Pero él había estado en el piso de Grey, eso era innegable. No había seguido a Grey, sino que había ido a su casa después, él solo, sabiendo dónde podía encontrarlo. Conocía, pues, a Grey, sabía dónde vivía. ¿Por qué? ¿Por qué, en nombre de Dios, lo odiaba hasta el punto de perder la razón, dejar de lado todos sus principios de hombre adulto y golpearlo hasta matarlo y, aún después de muerto, cuando hasta un idiota habría visto que ya estaba muerto?

Sin duda, debía de haber conocido el miedo ya antes; siendo niño había debido de conocer el miedo al mar. Recordaba vagamente su fuerza desmedida cuando abrían sus fauces inconmensurables y engullía hombres, barcos y hasta la playa misma. Todavía oía su lamento, le llegaba como un eco de la infancia.
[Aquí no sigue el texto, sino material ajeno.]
/-- Every node of a tree is reached from the root. -/
theorem TreeShape.path_exists (ht : TreeShape nodes n) :
    ∀ d j, d = 2 * n - 2 - j → j ≤ 2 * n - 2 → ∃ p, follow nodes (2 * n - 2) p = some j := by
  intro d
  induction d using Nat.strong_induction_on with
  | _ d ih =>
    intro j hd hj
    by_cases hroot : j = 2 * n - 2
    · exact ⟨[], by rw [hroot]; rfl⟩
    · obtain ⟨k, hk, hnk, hc, -⟩ := ht.oneParent j (by omega)
      have hb := ht.childBelow k hk hnk
      have hjk : j < k := by rcases hc with hc | hc <;> omega
      obtain ⟨p, hp⟩ := ih (2 * n - 2 - k) (by omega) k rfl (by omega)
      have hl := ht.joinsAfter k hk hnk
      rcases hc with hc | hc
      · refine ⟨p ++ [false], ?_⟩
        rw [follow_append, hp]
        simp [follow, hl, hc]
      · refine ⟨p ++ [true], ?_⟩
        rw [follow_append, hp]
        simp [follow, hl, hc]

/-- Different leaves have different symbols. -/
theorem TreeShape.sym_inj (ht : TreeShape nodes n) {i j : Nat} (hi : i < n) (hj : j < n)
    (h : (nodeAt nodes i).sym = (nodeAt nodes j).sym) : i = j := by
  rcases Nat.lt_trichotomy i j with hij | hij | hij
  · have := ht.symsRise j hj i hij; rw [h] at this; omega
  · exact hij
  · have := ht.symsRise i hi j hij; rw [h] at this; omega

/-! ### The walk -/

/-- The walk finds exactly the leaves that paths from its node reach, each with its path. -/
theorem TreeShape.mem_leafPaths (ht : TreeShape nodes n) :
    ∀ (fuel k : Nat) (p : BitString) (b : Byte) (c : BitString), k < fuel → k < 2 * n - 1 →
      ((b, c) ∈ leafPaths nodes fuel k p ↔
        ∃ r j, c = p ++ r ∧ follow nodes k r = some j ∧ (nodeAt nodes j).leaf = true ∧ (nodeAt nodes j).sym = b) := by
  intro fuel
  induction fuel with
  | zero => intro k p b c h; omega
  | succ fuel ih =>
    intro k p b c hf hk
    rw [leafPaths]
    cases hl : (nodeAt nodes k).leaf
    · have hnk : n ≤ k := by
        by_contra hc
        rw [(ht.leaf_iff hk).2 (by omega)] at hl
        cases hl
      have hb := ht.childBelow k hk hnk
      simp only [Bool.false_eq_true, if_false, List.mem_append]
      rw [ih _ _ _ _ (by omega) (by omega), ih _ _ _ _ (by omega) (by omega)]
      constructor
      · rintro (⟨r, j, hc, hr, hj, hs⟩ | ⟨r, j, hc, hr, hj, hs⟩)
        · exact ⟨false :: r, j, by simpa using hc, by rw [follow_cons_join _ _ _ _ hl]; simpa using hr, hj, hs⟩
        · exact ⟨true :: r, j, by simpa using hc, by rw [follow_cons_join _ _ _ _ hl]; simpa using hr, hj, hs⟩
      · rintro ⟨r, j, hc, hr, hj, hs⟩
        cases r with
        | nil => rw [follow_nil] at hr; cases hr; rw [hl] at hj; cases hj
        | cons x r =>
          rw [follow_cons_join _ _ _ _ hl] at hr
          cases x
          · exact Or.inl ⟨r, j, by simpa using hc, by simpa using hr, hj, hs⟩
          · exact Or.inr ⟨r, j, by simpa using hc, by simpa using hr, hj, hs⟩
    · simp only [if_true, List.mem_singleton, Prod.mk.injEq]
      constructor
      · rintro ⟨rfl, rfl⟩
        exact ⟨[], k, by simp, follow_nil _ _, hl, rfl⟩
      · rintro ⟨r, j, hc, hr, hj, hs⟩
        obtain ⟨rfl, rfl⟩ := follow_leaf _ _ _ _ hl hr
        exact ⟨hs.symm, by simpa using hc⟩

/-- The codes of a tree with at least two leaves: each leaf's symbol with its path from the root. -/
theorem TreeShape.mem_treeCodes (ht : TreeShape nodes n) (h2 : 2 ≤ n) (b : Byte) (c : BitString) :
    (b, c) ∈ treeCodes nodes (2 * n - 2) ↔
      ∃ j < n, follow nodes (2 * n - 2) c = some j ∧ (nodeAt nodes j).sym = b := by
  have hl : (nodeAt nodes (2 * n - 2)).leaf = false := ht.joinsAfter _ (by omega) (by omega)
  rw [treeCodes, hl]
  simp only [Bool.false_eq_true, if_false]
  rw [ht.mem_leafPaths _ _ _ _ _ (by rw [ht.nodeCount]; omega) (by omega)]
  constructor
  · rintro ⟨r, j, hc, hr, hj, hs⟩
    have hb := ht.follow_bound _ _ _ (by omega) hr
    refine ⟨j, (ht.leaf_iff (by omega)).1 hj, ?_, hs⟩
    rw [hc]; simpa using hr
  · rintro ⟨j, hj, hr, hs⟩
    exact ⟨c, j, by simp, hr, ht.leavesFirst j hj, hs⟩

/-- A path to a leaf of a tree with at least two leaves has 1 to 255 edges. -/
theorem TreeShape.path_length (ht : TreeShape nodes n) (h2 : 2 ≤ n) {c : BitString} {j : Nat} (hj : j < n)
    (hf : follow nodes (2 * n - 2) c = some j) : 1 ≤ c.length ∧ c.length ≤ 255 := by
  have hb := ht.follow_bound _ _ _ (by omega) hf
  have := ht.leafCount.2
  refine ⟨?_, by omega⟩
  cases c with
  | nil => rw [follow_nil] at hf; cases hf; omega
  | cons x c => simp

/-! ### Writing the codes -/

/-- Every field but the codebook tables stays while codes are written. -/
theorem writeCodes_fields (codes : List (Byte × BitString)) :
    ∀ s : State, writeCodes codes s = { s with cbLen := (writeCodes codes s).cbLen, cbCode := (writeCodes codes s).cbCode } := by
  induction codes with
  | nil => intro s; rfl
  | cons c cs ih =>
    intro s
    have h := ih (setCode c.1 c.2 s)
    have he : writeCodes (c :: cs) s = writeCodes cs (setCode c.1 c.2 s) := rfl
    rw [he]
    exact h

/-- GENCODE writes nothing but the codebook tables. -/
theorem generated_fields (s : State) : writeCodes (treeCodes s.nodes s.root.toNat) (clearCodebook s) = { s with
    cbLen := (writeCodes (treeCodes s.nodes s.root.toNat) (clearCodebook s)).cbLen,
    cbCode := (writeCodes (treeCodes s.nodes s.root.toNat) (clearCodebook s)).cbCode } := by
  conv_lhs => rw [writeCodes_fields]
  rfl

/-- A symbol that no code of the list names keeps its entries. -/
theorem writeCodes_other (codes : List (Byte × BitString)) :
    ∀ (s : State) (x : Byte), (∀ e ∈ codes, e.1 ≠ x) →
      (writeCodes codes s).cbLen.at x = s.cbLen.at x ∧ (writeCodes codes s).cbCode.at x = s.cbCode.at x := by
  induction codes with
  | nil => intro s x _; exact ⟨rfl, rfl⟩
  | cons c cs ih =>
    intro s x h
    have he : writeCodes (c :: cs) s = writeCodes cs (setCode c.1 c.2 s) := rfl
    rw [he]
    obtain ⟨h1, h2⟩ := ih (setCode c.1 c.2 s) x fun e hm => h e (List.mem_cons_of_mem _ hm)
    obtain ⟨h3, h4⟩ := setCode_other c.1 x c.2 s (Ne.symm (h c List.mem_cons_self))
    exact ⟨h1.trans h3, h2.trans h4⟩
Y más tarde, también debía de haber sentido el miedo en los oscuros callejones de Londres, en los bajos fondos de la ciudad. Incluso ahora sentía un escalofrío al recordar la ira y la desesperación que eran ley en aquellos barrios de barracas, el hambre y el desprecio a la vida en la lucha por la supervivencia. Pero era demasiado orgulloso, demasiado ambicioso para ser cobarde. Se había adueñado de lo que había querido sin pestañear siquiera.

Pero ¿cómo iba a enfrentarse a la oscuridad desconocida, a la monstruosidad que anidaba en su cerebro, en su propia alma?

Había descubierto en su persona muchas cosas que no le gustaban: insensibilidad, ambición desmesurada, crueldad. Pero eran cosas soportables, cosas que podía rectificar, mejorar en el futuro… de hecho, ya había empezado a hacerlo.